Третий и четвёртый атаковали одновременно, слева и справа. Шрам присел, увернулся от ножа слева, выстрелил в упор в четвёртого — наган кашлянул тихо, глушитель работает, пуля в живот. Четвёртый согнулся, завыл, схватился за рану. Третий успел порезать, лезвие скользнуло по рёбрам, неглубоко, бронежилета нет, кровь потекла. Шрам развернулся, ударил ногой в колено, треснула кость, третий рухнул, Шрам добил выстрелом в затылок. Наган кашлянул второй раз.
Пятый побежал, испугался, бросил нож, рванул к выходу из переулка. Шрам выстрелил в спину, два раза, методично, спокойно. Первая пуля в позвоночник, вторая в почки. Пятый упал, пополз, оставляя кровавый след. Застонал, заплакал, умолял:
— Не убивай, пожалуйста, пожалуйста, я ничего не сделал, не хотел…
Шрам подошёл, наступил на спину, придавил. Выстрелил в затылок, в упор. Мозги брызнули на асфальт. Тишина.
Шестой и седьмой замерли, ножи дрожат в руках, лица белые, глаза испуганные. Пятнадцать секунд — пятеро мёртвых, один умирающий (главарь с ножом под рёбрами, захлёбывается кровью). Двое живых, парализованы страхом.
— Бежать, — сказал Шрам тихо, по-французски, голос ровный, безэмоциональный. — Или умереть. Выбирайте.
Они побежали. Бросили ножи, рванули из переулка, орали, спотыкались, исчезли за углом. Шрам не стрелял. Устал. Бессмысленно. Пусть живут, расскажут кому надо — легионеров не трогать. Урок полезный.
Переулок тихий, мёртвый. Пять трупов на асфальте, лужи крови расплываются, смешиваются. Главарь ещё дышал, хрипел, умирал медленно. Шрам подошёл, посмотрел на него — глаза мутные, рот в крови, руки прижаты к ране. Жить будет минут пять, может десять. Мучительно.
Наган к виску. Выстрел. Шестой. Милосердие.
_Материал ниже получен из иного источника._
def mget (a : Mat) (i j : Nat) : CQ := (a.getD i []).getD j CQ.zero
def mkMat (r c : Nat) (f : Nat → Nat → CQ) : Mat := (List.range r).map (fun i => (List.range c).map (fun j => f i j))
def csum (l : List CQ) : CQ := l.foldl CQ.add CQ.zero
def qsum (l : List Q) : Q := l.foldl Q.add Q.zero
def qmax (l : List Q) : Q := l.foldl (fun a b => if a.le b then b else a) Q.zero
/-- The product of an r×k and a k×c matrix. -/
def mmulQ (r k c : Nat) (a b : Mat) : Mat := mkMat r c (fun i j => csum ((List.range k).map (fun x => (mget a i x).mul (mget b x j))))
def mherm (r c : Nat) (a : Mat) : Mat := mkMat c r (fun i j => (mget a j i).conj)
/-- The squared Frobenius norm. -/
def fro2 (a : Mat) : Q := qsum (a.flatten.map CQ.norm2)

/-- The row at or below k with the largest magnitude in column k, the first on a tie. -/
def pivotRow (n k : Nat) (a : Mat) : Nat :=
  ((List.range n).filter (fun i => decide (k ≤ i))).foldl
    (fun b i => if (mget a i k).norm2.le (mget a b k).norm2 then b else i) k

/-- One step of Gauss–Jordan elimination on an n×2n matrix. -/
def gjStep (n k : Nat) (a : Mat) : Mat :=
  let p := pivotRow n k a
  let rowp := a.getD p []
  let a1 := (a.set p (a.getD k [])).set k rowp
  let inv := (rowp.getD k CQ.zero).inv
  let row := rowp.map (fun x => x.mul inv)
  (List.range n).map (fun i =>
    if i = k then row
    else
      let f := mget a1 i k
      ((a1.getD i []).zip row).map (fun x => x.1.sub (f.mul x.2)))

/-- Gauss–Jordan from column k on; none when a pivot's squared magnitude is at most thr. -/
def gj (n : Nat) (thr : Q) : Nat → Nat → Mat → Option Mat
  | 0, _, a => some a
  | m + 1, k, a =>
    if (mget a (pivotRow n k a) k).norm2.le thr then none else gj n thr m (k + 1) (gjStep n k a)

/-- The inverse of an n×n matrix, with partial pivoting. -/
def minvQ (n : Nat) (thr : Q) (a : Mat) : Option Mat :=
  (gj n thr n 0 (mkMat n (2 * n) (fun i j => if j < n then mget a i j else if j = n + i then CQ.one else CQ.zero))).map
    (fun b => b.map (List.drop n))

/-- Column by column, the unit lower factor and the diagonal of A = L D L^H from the lower triangle and real diagonal of A: the rows
of L so far, and D. -/
def ldl (n : Nat) (a : Mat) : Mat × List Q :=
  (List.range n).foldl (fun (acc : Mat × List Q) j =>
    let l := acc.1
    let d := acc.2
    let dj := (mget a j j).re.sub (qsum ((List.range j).map (fun k => (mget l j k).norm2.mul (d.getD k Q.zero))))
    let col := fun i =>
      let s := csum ((List.range j).map (fun k => CQ.smul (d.getD k Q.zero) ((mget l i k).mul (mget l j k).conj)))
      CQ.smul dj.inv ((mget a i j).sub s)
    (mkMat n (j + 1) (fun i c => if c < j then mget l i c else if i < j then CQ.zero else if i = j then CQ.one else col i), d ++ [dj]))
    ([], [])

/-- A Hermitian matrix is positive definite: every entry of its D is above 0. -/
def posDef (n : Nat) (a : Mat) : Bool := (ldl n a).2.all (fun d => decide (0 < d.num))
/-- x I - A, and A - x I. -/
def fromAbove (n : Nat) (a : Mat) (x : Q) : Mat :=
  mkMat n n (fun i j => if i = j then CQ.sub ⟨x, Q.zero⟩ (mget a i j) else CQ.sub CQ.zero (mget a i j))
def fromBelow (n : Nat) (a : Mat) (x : Q) : Mat := mkMat n n (fun i j => if i = j then CQ.sub (mget a i j) ⟨x, Q.zero⟩ else mget a i j)

/-- A bound on the largest eigenvalue of a Hermitian A, from above, by k halvings of [lo, hi]. -/
def topBound (n : Nat) (a : Mat) : Nat → Q → Q → Q
  | 0, _, hi => hi
  | k + 1, lo, hi =>
    let mid := (lo.add hi).scale (-1)
    if posDef n (fromAbove n a mid) then topBound n a k lo mid else topBound n a k mid hi

/-- The eigenvalues of a Hermitian A are positive and within a factor lim of each other, as far as a bound on the largest one tells that
lies above it by less than one part in two million: for A the test is of its condition number, for A^H A of the square (R124). -/
def wellCond (n lim : Nat) (a : Mat) : Bool :=
  let tr := qsum ((List.range n).map (fun i => (mget a i i).re))
  let share := fun (x : Q) => x.mul (Q.make 1 lim)
  decide (0 < tr.num) &&
    (posDef n (fromBelow n a (share tr)) ||
      posDef n (fromBelow n a (share (topBound n a 24 (tr.mul (Q.make 1 n)) tr))))

/-- The 2-norm condition number of an r×n matrix is at most 256, as wellCond tells. -/
def condOk (r n : Nat) (a : Mat) : Bool := wellCond n 65536 (mmulQ n r n (mherm r n a) a)

/-! ## Stored matrices -/

def TileRegs.mant (r : TileRegs) (m i j : Nat) : W32 := tabGet (fun _ => 0) r.m (64 * m + 8 * i + j)
def TileRegs.exp (r : TileRegs) (m : Nat) : W5 := tabGet (fun _ => 0) r.mExp m
def TileRegs.flags (r : TileRegs) (m : Nat) : W3 := tabGet (fun _ => 0) r.mFlags m

/-- Real and imaginary part of an element as integers in units of 2^-31 (R114). -/
def TileRegs.elemZ (r : TileRegs) (m i j : Nat) : Int × Int :=
  let x := r.mant m i j
  let k := 2 ^ ((r.exp m).toInt + 16).toNat
  (((x.setWidth 16 : W16).toInt) * k, ((x.extractLsb' 16 16).toInt) * k)

/-- An element as a complex rational. -/
def TileRegs.elemQ (r : TileRegs) (m i j : Nat) : CQ :=
  let z := r.elemZ m i j
  ⟨Q.make z.1 (2 ^ 31), Q.make z.2 (2 ^ 31)⟩

def TileRegs.mat (r : TileRegs) (m rows cols : Nat) : Mat := mkMat rows cols (r.elemQ m)

/-- What is written to an M register: 64 mantissas, exponent and flags. -/
structure MVal where
  m : Nat
  mant : List W32
  e : Int
  flags : W3
deriving DecidableEq, Repr

def TileRegs.putM (r : TileRegs) (v : MVal) : TileRegs :=
  { r with
    m := (v.mant.zip (List.range 64)).foldl (fun t x => tabSet (fun _ => 0) t (64 * v.m + x.2) x.1) r.m,
    mExp := tabSet (fun _ => 0) r.mExp v.m (BitVec.ofInt 5 v.e),
    mFlags := tabSet (fun _ => 0) r.mFlags v.m v.flags }

/-! ## Normalisation (R123) -/

def i16 (x : Int) : Bool := decide (-32768 ≤ x) && decide (x ≤ 32767)

/-- E_out: the smallest exponent at which every rounded component fits; none above 15. -/
def eOut (at' : Int → List Int) : Option Int :=
  (((List.range 32).map (fun k : Nat => (k : Int) - 16)).find? (fun e => (at' e).all i16))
Тишина опустилась тяжёлая, давящая. Дождь начался снова, мелкий, холодный. Капли барабанили по трупам, смывали кровь, разбавляли лужи. Шрам стоял посреди переулка, нож в одной руке, наган в другой. Оружие в крови, руки в крови, куртка в крови. Дышал ровно, спокойно. Пульс нормальный. Адреналин отсутствует. Просто работа. Рефлексы сработали, угроза устранена, задача выполнена.
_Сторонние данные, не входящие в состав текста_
-- ==== Sys2Proof/Machine/Core.lean ====
section
/-! DEFINITION. The machine as the host runs it. -/

def Sys2Proof.core : Host.Core := { State := Sys2Proof.Machine.State, Fault := Sys2Proof.Machine.Fault, Refusal := Sys2Proof.Machine.Refusal, step := Sys2Proof.Machine.step, reset := Sys2Proof.Machine.State.reset }
end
Но внутри — ничего. Пустота. Холодная, абсолютная. Убил шестерых человек за минуту, профессионально, хладнокровно. Не почувствовал ничего. Ни злости, ни удовлетворения, ни сожаления. Просто ничего. Машина функционирует, выполняет задачи, не даёт сбоев. Но машина мёртвая. Внутри мёртвая.
Нож и наган упали на асфальт. Руки опустились, повисли плетьми. Шрам сделал два шага, прислонился спиной к стене, холодной, мокрой, грубой. Ноги подкосились, сполз по стене, сел на корточки. Дождь барабанил по голове, по плечам, стекал по лицу, смешивался с кровью на куртке.
Тишина. Только дождь, только ветер, только капли бьют по трупам монотонно.
И что-то внутри сломалось окончательно. Не треснуло, не надломилось — сломалось. Рухнуло, развалилось, превратилось в осколки. Дамба прорвалась. Пустота заполнилась болью, острой, невыносимой, всепоглощающей. Боль не физическая — душевная, глубинная, первобытная. Боль потери, одиночества, безысходности.
Горло сжалось. Дыхание сбилось. Глаза закрылись. Голова запрокинулась к небу. Рот открылся.
Вой.
Долгий, протяжный, звериный. Не человеческий крик — волчий вой. Одинокий волк, потерявший стаю, воет в пустоту, в ночь, в небо безразличное. Воет от боли, от горя, от отчаяния. Воет потому что нечего больше делать. Потому что жить дальше невозможно, умереть нельзя. Потому что все мертвы, все потеряны, все забыты. Потому что стаи больше нет. Только он. Один. Всегда один.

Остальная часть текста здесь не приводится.